36-42 years old. Different things begin to matter. Somewhere in this cycle were first realizations (with apologies to Robert Earl Keen) that maybe the road might not go on forever, and that the party might in fact end. Fifteen years of racing bikes and living without health insurance or any sort of money in the bank was beginning to leave its mark. A ruptured Achilles tendon during the inaugural TransRockies race was the signal from my body that it was growing tired of my constant disrespect. If I wasn’t going to be diligent and disciplined with my athletic pretensions, maybe was time for me to slow down and be less self-abusive. This would prove to be easier said than done. Riding hurt most of the time, and I was getting slower. These were harsh realities to face.

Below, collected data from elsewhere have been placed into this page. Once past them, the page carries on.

-- ==== Sys2Proof/Laws/KeepsSeam.lean ====
section
/-! SUPPORT. `Keeps` of the functions of Machine/Seam.lean. -/

namespace Sys2Proof.Machine

set_option linter.all false
set_option Elab.async false

variable {r0 : State} {L : Comp → Prop}


theorem keeps_seamNumber (tick : Nat) (s : State) (h_s : Keeps L r0 s) (l_freeCtr : L .freeCtr := by assumption) (l_rf : L .rf := by assumption) (l_seam : L .seam := by assumption) (l_sched : L .sched := by assumption) (l_hmc : L .hmc := by assumption) (l_cxt : L .cxt := by assumption) (l_mem : L .mem := by assumption) (l_portA : L .portA := by assumption) (l_portB : L .portB := by assumption) (l_i3c : L .i3c := by assumption) (l_dev : L .dev := by assumption) (l_out : L .out := by assumption) :
    Keeps L r0 (seamNumber tick s) := by
  unfold seamNumber
  repeat' first
    | with_reducible assumption
    | with_reducible exact Or.inl rfl | with_reducible exact Or.inr (by assumption)
    | with_reducible exact Nat.le_refl _ | with_reducible exact List.prefix_rfl | exact id | exact Nat.le_add_right _ _ | exact DevSt.fuseKept_of (Nat.le_refl _) rfl
    | with_reducible apply keeps_rSet
    | with_reducible apply keeps_ptmLatch
    | with_reducible apply keeps_trace
    | with_reducible apply keeps_pulse
    | intro _
    | (extract_lets +onlyGivenNames x; refine Keeps.cut (v := x) ?_ ?_; rotate_left; intro hx; clear_value x; rotate_left; subst x)
    | (extract_lets +onlyGivenNames x; subst x)
    | with_reducible apply Keeps.ite | with_reducible apply Keeps.ite1 | with_reducible apply Keeps.ite2 | with_reducible apply Keeps.ite11
    | split
    | (refine Keeps.of_eq1 (by with_reducible assumption) ?_)
    | (refine Keeps.of_eq2 (by with_reducible assumption) ?_)
    | (refine Keeps.of_eq11 (by with_reducible assumption) ?_)
    | (simp -zeta only [keeps_mk]; with_reducible apply KeepsF.upd)
    | dsimp -zeta only

theorem keeps_applyWord (a : Nat) (w : W32) (s : State) (h_s : Keeps L r0 s) (l_rf : L .rf := by assumption) :
    Keeps L r0 (applyWord a w s) := by
  unfold applyWord
  repeat' first
    | with_reducible assumption
    | with_reducible exact Or.inl rfl | with_reducible exact Or.inr (by assumption)
    | with_reducible exact Nat.le_refl _ | with_reducible exact List.prefix_rfl | exact id | exact Nat.le_add_right _ _ | exact DevSt.fuseKept_of (Nat.le_refl _) rfl
    | with_reducible apply keeps_rSet
    | intro _
    | (extract_lets +onlyGivenNames x; refine Keeps.cut (v := x) ?_ ?_; rotate_left; intro hx; clear_value x; rotate_left; subst x)
    | (extract_lets +onlyGivenNames x; subst x)
    | with_reducible apply Keeps.ite | with_reducible apply Keeps.ite1 | with_reducible apply Keeps.ite2 | with_reducible apply Keeps.ite11
    | split
    | (refine Keeps.of_eq1 (by with_reducible assumption) ?_)
    | (refine Keeps.of_eq2 (by with_reducible assumption) ?_)
    | (refine Keeps.of_eq11 (by with_reducible assumption) ?_)
    | (simp -zeta only [keeps_mk]; with_reducible apply KeepsF.upd)
    | dsimp -zeta only

theorem keeps_routeFlip (s : State) (h_s : Keeps L r0 s) (l_rf : L .rf := by assumption) (l_noc : L .noc := by assumption) (l_out : L .out := by assumption) :
    Keeps L r0 (routeFlip s) := by
  unfold routeFlip
  repeat' first
    | with_reducible assumption
    | with_reducible exact Or.inl rfl | with_reducible exact Or.inr (by assumption)
    | with_reducible exact Nat.le_refl _ | with_reducible exact List.prefix_rfl | exact id | exact Nat.le_add_right _ _ | exact DevSt.fuseKept_of (Nat.le_refl _) rfl
    | with_reducible apply keeps_applyWord
    | with_reducible apply keeps_pulse
    | with_reducible apply keeps_bump
    | with_reducible apply Keeps.foldl
    | with_reducible apply Keeps.foldl_fst
    | with_reducible apply Keeps.foldl_snd
    | with_reducible apply Keeps.foldl_fst2
    | intro _
    | (extract_lets +onlyGivenNames x; refine Keeps.cut (v := x) ?_ ?_; rotate_left; intro hx; clear_value x; rotate_left; subst x)
    | (extract_lets +onlyGivenNames x; subst x)
    | with_reducible apply Keeps.ite | with_reducible apply Keeps.ite1 | with_reducible apply Keeps.ite2 | with_reducible apply Keeps.ite11
    | split
    | (refine Keeps.of_eq1 (by with_reducible assumption) ?_)
    | (refine Keeps.of_eq2 (by with_reducible assumption) ?_)
    | (refine Keeps.of_eq11 (by with_reducible assumption) ?_)
    | (simp -zeta only [keeps_mk]; with_reducible apply KeepsF.upd)
    | dsimp -zeta only

theorem keeps_seamApply (s : State) (h_s : Keeps L r0 s) (l_rf : L .rf := by assumption) (l_seam : L .seam := by assumption) (l_hmc : L .hmc := by assumption) (l_noc : L .noc := by assumption) (l_out : L .out := by assumption) :
    Keeps L r0 (seamApply s) := by
  unfold seamApply
  repeat' first
    | with_reducible assumption
    | with_reducible exact Or.inl rfl | with_reducible exact Or.inr (by assumption)
    | with_reducible exact Nat.le_refl _ | with_reducible exact List.prefix_rfl | exact id | exact Nat.le_add_right _ _ | exact DevSt.fuseKept_of (Nat.le_refl _) rfl
    | with_reducible apply keeps_applyWord
    | with_reducible apply keeps_routeFlip
    | with_reducible apply Keeps.foldl
    | with_reducible apply Keeps.foldl_fst
    | with_reducible apply Keeps.foldl_snd
    | with_reducible apply Keeps.foldl_fst2
    | intro _
    | (extract_lets +onlyGivenNames x; refine Keeps.cut (v := x) ?_ ?_; rotate_left; intro hx; clear_value x; rotate_left; subst x)
    | (extract_lets +onlyGivenNames x; subst x)
    | with_reducible apply Keeps.ite | with_reducible apply Keeps.ite1 | with_reducible apply Keeps.ite2 | with_reducible apply Keeps.ite11
    | split
    | (refine Keeps.of_eq1 (by with_reducible assumption) ?_)
    | (refine Keeps.of_eq2 (by with_reducible assumption) ?_)
    | (refine Keeps.of_eq11 (by with_reducible assumption) ?_)
    | (simp -zeta only [keeps_mk]; with_reducible apply KeepsF.upd)
    | dsimp -zeta only

theorem keeps_seamSnapshot (k : Nat) (s : State) (h_s : Keeps L r0 s) (l_rf : L .rf := by assumption) (l_sched : L .sched := by assumption) (l_out : L .out := by assumption) :
    Keeps L r0 (seamSnapshot k s) := by
  unfold seamSnapshot
  repeat' first
    | with_reducible assumption
    | with_reducible exact Or.inl rfl | with_reducible exact Or.inr (by assumption)
    | with_reducible exact Nat.le_refl _ | with_reducible exact List.prefix_rfl | exact id | exact Nat.le_add_right _ _ | exact DevSt.fuseKept_of (Nat.le_refl _) rfl
    | with_reducible apply keeps_shareSpentX
    | with_reducible apply Keeps.foldl
    | with_reducible apply Keeps.foldl_fst
    | with_reducible apply Keeps.foldl_snd
    | with_reducible apply Keeps.foldl_fst2
    | intro _
    | (extract_lets +onlyGivenNames x; refine Keeps.cut (v := x) ?_ ?_; rotate_left; intro hx; clear_value x; rotate_left; subst x)
    | (extract_lets +onlyGivenNames x; subst x)
    | with_reducible apply Keeps.ite | with_reducible apply Keeps.ite1 | with_reducible apply Keeps.ite2 | with_reducible apply Keeps.ite11
    | split
    | (refine Keeps.of_eq1 (by with_reducible assumption) ?_)
    | (refine Keeps.of_eq2 (by with_reducible assumption) ?_)
    | (refine Keeps.of_eq11 (by with_reducible assumption) ?_)
    | (simp -zeta only [keeps_mk]; with_reducible apply KeepsF.upd)
    | dsimp -zeta only

theorem keeps_deadlineTask (k n : Nat) (s : State) (h_s : Keeps L r0 s) (l_freeCtr : L .freeCtr := by assumption) (l_rf : L .rf := by assumption) (l_seam : L .seam := by assumption) (l_sched : L .sched := by assumption) (l_pat : L .pat := by assumption) (l_rings : L .rings := by assumption) (l_hmc : L .hmc := by assumption) (l_cxt : L .cxt := by assumption) (l_mem : L .mem := by assumption) (l_portA : L .portA := by assumption) (l_portB : L .portB := by assumption) (l_i3c : L .i3c := by assumption) (l_dev : L .dev := by assumption) (l_pkt : L .pkt := by assumption) (l_packs : L .packs := by assumption) (l_scans : L .scans := by assumption) (l_opers : L .opers := by assumption) (l_ma : L .ma := by assumption) (l_out : L .out := by assumption) :
    Keeps L r0 (deadlineTask k n s) := by
  unfold deadlineTask
  repeat' first
    | with_reducible assumption
    | with_reducible exact Or.inl rfl | with_reducible exact Or.inr (by assumption)
    | with_reducible exact Nat.le_refl _ | with_reducible exact List.prefix_rfl | exact id | exact Nat.le_add_right _ _ | exact DevSt.fuseKept_of (Nat.le_refl _) rfl
    | with_reducible apply keeps_endJobIn
    | intro _
    | (extract_lets +onlyGivenNames x; refine Keeps.cut (v := x) ?_ ?_; rotate_left; intro hx; clear_value x; rotate_left; subst x)
    | (extract_lets +onlyGivenNames x; subst x)
    | with_reducible apply Keeps.ite | with_reducible apply Keeps.ite1 | with_reducible apply Keeps.ite2 | with_reducible apply Keeps.ite11
    | split
    | (refine Keeps.of_eq1 (by with_reducible assumption) ?_)
    | (refine Keeps.of_eq2 (by with_reducible assumption) ?_)
    | (refine Keeps.of_eq11 (by with_reducible assumption) ?_)
    | (simp -zeta only [keeps_mk]; with_reducible apply KeepsF.upd)
    | dsimp -zeta only
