/-! ### setPkt changes pkt -/

@[simp] theorem setPkt_now (p : Nat) (x : Pocket) : (setPkt p x s).now = s.now := rfl
@[simp] theorem setPkt_freeCtr (p : Nat) (x : Pocket) : (setPkt p x s).freeCtr = s.freeCtr := rfl
@[simp] theorem setPkt_rf (p : Nat) (x : Pocket) : (setPkt p x s).rf = s.rf := rfl
@[simp] theorem setPkt_seam (p : Nat) (x : Pocket) : (setPkt p x s).seam = s.seam := rfl
@[simp] theorem setPkt_sched (p : Nat) (x : Pocket) : (setPkt p x s).sched = s.sched := rfl
@[simp] theorem setPkt_pat (p : Nat) (x : Pocket) : (setPkt p x s).pat = s.pat := rfl
@[simp] theorem setPkt_rings (p : Nat) (x : Pocket) : (setPkt p x s).rings = s.rings := rfl
@[simp] theorem setPkt_xl (p : Nat) (x : Pocket) : (setPkt p x s).xl = s.xl := rfl
@[simp] theorem setPkt_hmc (p : Nat) (x : Pocket) : (setPkt p x s).hmc = s.hmc := rfl
@[simp] theorem setPkt_cxt (p : Nat) (x : Pocket) : (setPkt p x s).cxt = s.cxt := rfl
@[simp] theorem setPkt_mem (p : Nat) (x : Pocket) : (setPkt p x s).mem = s.mem := rfl
@[simp] theorem setPkt_noc (p : Nat) (x : Pocket) : (setPkt p x s).noc = s.noc := rfl
@[simp] theorem setPkt_bm (p : Nat) (x : Pocket) : (setPkt p x s).bm = s.bm := rfl
@[simp] theorem setPkt_portA (p : Nat) (x : Pocket) : (setPkt p x s).portA = s.portA := rfl
@[simp] theorem setPkt_portB (p : Nat) (x : Pocket) : (setPkt p x s).portB = s.portB := rfl
@[simp] theorem setPkt_i3c (p : Nat) (x : Pocket) : (setPkt p x s).i3c = s.i3c := rfl
@[simp] theorem setPkt_dev (p : Nat) (x : Pocket) : (setPkt p x s).dev = s.dev := rfl
@[simp] theorem setPkt_pwr (p : Nat) (x : Pocket) : (setPkt p x s).pwr = s.pwr := rfl
@[simp] theorem setPkt_cyc16 (p : Nat) (x : Pocket) : (setPkt p x s).cyc16 = s.cyc16 := rfl
@[simp] theorem setPkt_packs (p : Nat) (x : Pocket) : (setPkt p x s).packs = s.packs := rfl
@[simp] theorem setPkt_scans (p : Nat) (x : Pocket) : (setPkt p x s).scans = s.scans := rfl
@[simp] theorem setPkt_opers (p : Nat) (x : Pocket) : (setPkt p x s).opers = s.opers := rfl
@[simp] theorem setPkt_ma (p : Nat) (x : Pocket) : (setPkt p x s).ma = s.ma := rfl
@[simp] theorem setPkt_dg (p : Nat) (x : Pocket) : (setPkt p x s).dg = s.dg := rfl
@[simp] theorem setPkt_keys (p : Nat) (x : Pocket) : (setPkt p x s).keys = s.keys := rfl
@[simp] theorem setPkt_ln (p : Nat) (x : Pocket) : (setPkt p x s).ln = s.ln := rfl
@[simp] theorem setPkt_ldg (p : Nat) (x : Pocket) : (setPkt p x s).ldg = s.ldg := rfl
@[simp] theorem setPkt_out (p : Nat) (x : Pocket) : (setPkt p x s).out = s.out := rfl
@[simp] theorem setPkt_pending (p : Nat) (x : Pocket) : (setPkt p x s).pending = s.pending := rfl

/-! ### setInst changes rings -/

@[simp] theorem setInst_now (i : Nat) (x : InstSt) : (setInst i x s).now = s.now := rfl
@[simp] theorem setInst_freeCtr (i : Nat) (x : InstSt) : (setInst i x s).freeCtr = s.freeCtr := rfl
@[simp] theorem setInst_rf (i : Nat) (x : InstSt) : (setInst i x s).rf = s.rf := rfl
@[simp] theorem setInst_seam (i : Nat) (x : InstSt) : (setInst i x s).seam = s.seam := rfl
@[simp] theorem setInst_sched (i : Nat) (x : InstSt) : (setInst i x s).sched = s.sched := rfl
@[simp] theorem setInst_pat (i : Nat) (x : InstSt) : (setInst i x s).pat = s.pat := rfl
@[simp] theorem setInst_xl (i : Nat) (x : InstSt) : (setInst i x s).xl = s.xl := rfl
@[simp] theorem setInst_hmc (i : Nat) (x : InstSt) : (setInst i x s).hmc = s.hmc := rfl
@[simp] theorem setInst_cxt (i : Nat) (x : InstSt) : (setInst i x s).cxt = s.cxt := rfl
@[simp] theorem setInst_mem (i : Nat) (x : InstSt) : (setInst i x s).mem = s.mem := rfl
@[simp] theorem setInst_noc (i : Nat) (x : InstSt) : (setInst i x s).noc = s.noc := rfl
@[simp] theorem setInst_bm (i : Nat) (x : InstSt) : (setInst i x s).bm = s.bm := rfl
@[simp] theorem setInst_portA (i : Nat) (x : InstSt) : (setInst i x s).portA = s.portA := rfl
@[simp] theorem setInst_portB (i : Nat) (x : InstSt) : (setInst i x s).portB = s.portB := rfl
@[simp] theorem setInst_i3c (i : Nat) (x : InstSt) : (setInst i x s).i3c = s.i3c := rfl
@[simp] theorem setInst_dev (i : Nat) (x : InstSt) : (setInst i x s).dev = s.dev := rfl
@[simp] theorem setInst_pwr (i : Nat) (x : InstSt) : (setInst i x s).pwr = s.pwr := rfl
@[simp] theorem setInst_cyc16 (i : Nat) (x : InstSt) : (setInst i x s).cyc16 = s.cyc16 := rfl
@[simp] theorem setInst_pkt (i : Nat) (x : InstSt) : (setInst i x s).pkt = s.pkt := rfl
@[simp] theorem setInst_packs (i : Nat) (x : InstSt) : (setInst i x s).packs = s.packs := rfl
@[simp] theorem setInst_scans (i : Nat) (x : InstSt) : (setInst i x s).scans = s.scans := rfl
@[simp] theorem setInst_opers (i : Nat) (x : InstSt) : (setInst i x s).opers = s.opers := rfl
@[simp] theorem setInst_ma (i : Nat) (x : InstSt) : (setInst i x s).ma = s.ma := rfl
@[simp] theorem setInst_dg (i : Nat) (x : InstSt) : (setInst i x s).dg = s.dg := rfl
@[simp] theorem setInst_keys (i : Nat) (x : InstSt) : (setInst i x s).keys = s.keys := rfl
@[simp] theorem setInst_ln (i : Nat) (x : InstSt) : (setInst i x s).ln = s.ln := rfl
@[simp] theorem setInst_ldg (i : Nat) (x : InstSt) : (setInst i x s).ldg = s.ldg := rfl
@[simp] theorem setInst_out (i : Nat) (x : InstSt) : (setInst i x s).out = s.out := rfl
@[simp] theorem setInst_pending (i : Nat) (x : InstSt) : (setInst i x s).pending = s.pending := rfl

/-! ### setJr changes rings -/

@[simp] theorem setJr_now (i k : Nat) (x : JobRing) : (setJr i k x s).now = s.now := rfl
@[simp] theorem setJr_freeCtr (i k : Nat) (x : JobRing) : (setJr i k x s).freeCtr = s.freeCtr := rfl
@[simp] theorem setJr_rf (i k : Nat) (x : JobRing) : (setJr i k x s).rf = s.rf := rfl
@[simp] theorem setJr_seam (i k : Nat) (x : JobRing) : (setJr i k x s).seam = s.seam := rfl
@[simp] theorem setJr_sched (i k : Nat) (x : JobRing) : (setJr i k x s).sched = s.sched := rfl
@[simp] theorem setJr_pat (i k : Nat) (x : JobRing) : (setJr i k x s).pat = s.pat := rfl
@[simp] theorem setJr_xl (i k : Nat) (x : JobRing) : (setJr i k x s).xl = s.xl := rfl
@[simp] theorem setJr_hmc (i k : Nat) (x : JobRing) : (setJr i k x s).hmc = s.hmc := rfl
@[simp] theorem setJr_cxt (i k : Nat) (x : JobRing) : (setJr i k x s).cxt = s.cxt := rfl
@[simp] theorem setJr_mem (i k : Nat) (x : JobRing) : (setJr i k x s).mem = s.mem := rfl
@[simp] theorem setJr_noc (i k : Nat) (x : JobRing) : (setJr i k x s).noc = s.noc := rfl
@[simp] theorem setJr_bm (i k : Nat) (x : JobRing) : (setJr i k x s).bm = s.bm := rfl
@[simp] theorem setJr_portA (i k : Nat) (x : JobRing) : (setJr i k x s).portA = s.portA := rfl
@[simp] theorem setJr_portB (i k : Nat) (x : JobRing) : (setJr i k x s).portB = s.portB := rfl
@[simp] theorem setJr_i3c (i k : Nat) (x : JobRing) : (setJr i k x s).i3c = s.i3c := rfl
@[simp] theorem setJr_dev (i k : Nat) (x : JobRing) : (setJr i k x s).dev = s.dev := rfl
@[simp] theorem setJr_pwr (i k : Nat) (x : JobRing) : (setJr i k x s).pwr = s.pwr := rfl
@[simp] theorem setJr_cyc16 (i k : Nat) (x : JobRing) : (setJr i k x s).cyc16 = s.cyc16 := rfl
@[simp] theorem setJr_pkt (i k : Nat) (x : JobRing) : (setJr i k x s).pkt = s.pkt := rfl
@[simp] theorem setJr_packs (i k : Nat) (x : JobRing) : (setJr i k x s).packs = s.packs := rfl
@[simp] theorem setJr_scans (i k : Nat) (x : JobRing) : (setJr i k x s).scans = s.scans := rfl
@[simp] theorem setJr_opers (i k : Nat) (x : JobRing) : (setJr i k x s).opers = s.opers := rfl
@[simp] theorem setJr_ma (i k : Nat) (x : JobRing) : (setJr i k x s).ma = s.ma := rfl
@[simp] theorem setJr_dg (i k : Nat) (x : JobRing) : (setJr i k x s).dg = s.dg := rfl
@[simp] theorem setJr_keys (i k : Nat) (x : JobRing) : (setJr i k x s).keys = s.keys := rfl
@[simp] theorem setJr_ln (i k : Nat) (x : JobRing) : (setJr i k x s).ln = s.ln := rfl
@[simp] theorem setJr_ldg (i k : Nat) (x : JobRing) : (setJr i k x s).ldg = s.ldg := rfl
@[simp] theorem setJr_out (i k : Nat) (x : JobRing) : (setJr i k x s).out = s.out := rfl
@[simp] theorem setJr_pending (i k : Nat) (x : JobRing) : (setJr i k x s).pending = s.pending := rfl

43-49 years old. Different things take over. Crater a relationship, burn a career, lose a father, ride less, gain weight, lose self-respect. On the flip side, become a father, grow emotionally, realize that there are many ways to find joy in life and that pain is relative. Riding less than ever, adulting a whole lot more, displacing carefree recklessness with duty and obligation. This was late in life for me, and I had skated by without really having to be responsible or pay attention to anything else for such a long time that it was seemingly impossible to find some balance, to find a way to get the adulting done and still find time to shred. These were the hardest years, and the bike sometimes felt like a cruel judge. But at other times, it felt like the only thing keeping me afloat.
50-56 years old. Nothing at all matters. Again. Finally. From the nadir of my late 40s, I fell back in love with bikes. Not in the obsessive manner that defined my 20s and 30s, but in a calmer, more appreciative way. No longer striving to identify as mountain biker, or even cyclist, I’m just stoked to ride. Wherever, however. Slow, fast, short, long; whatever the day allows. I still laugh with surprise when I can get the front wheel to push just the right amount in a loose corner. I still smile when I can get a wheelie to stick for more than a few pedal strokes. I still suuuuck at jumping. I have a new bike. It is yellow. It is awesome. I am slow. This is totally okay. I have ridden more in the first half of this year than the entirety of the year before, and the year before I rode more than the previous year. I lack the intensity and conviction to fake it as a racer anymore, but my back and knees don’t hurt. These are good signs. Maybe I am finding balance. Or maybe I just gave up fretting about it. I haven’t finger painted any cars lately, but I am not ruling out the possibility. Sign me up for another seven years.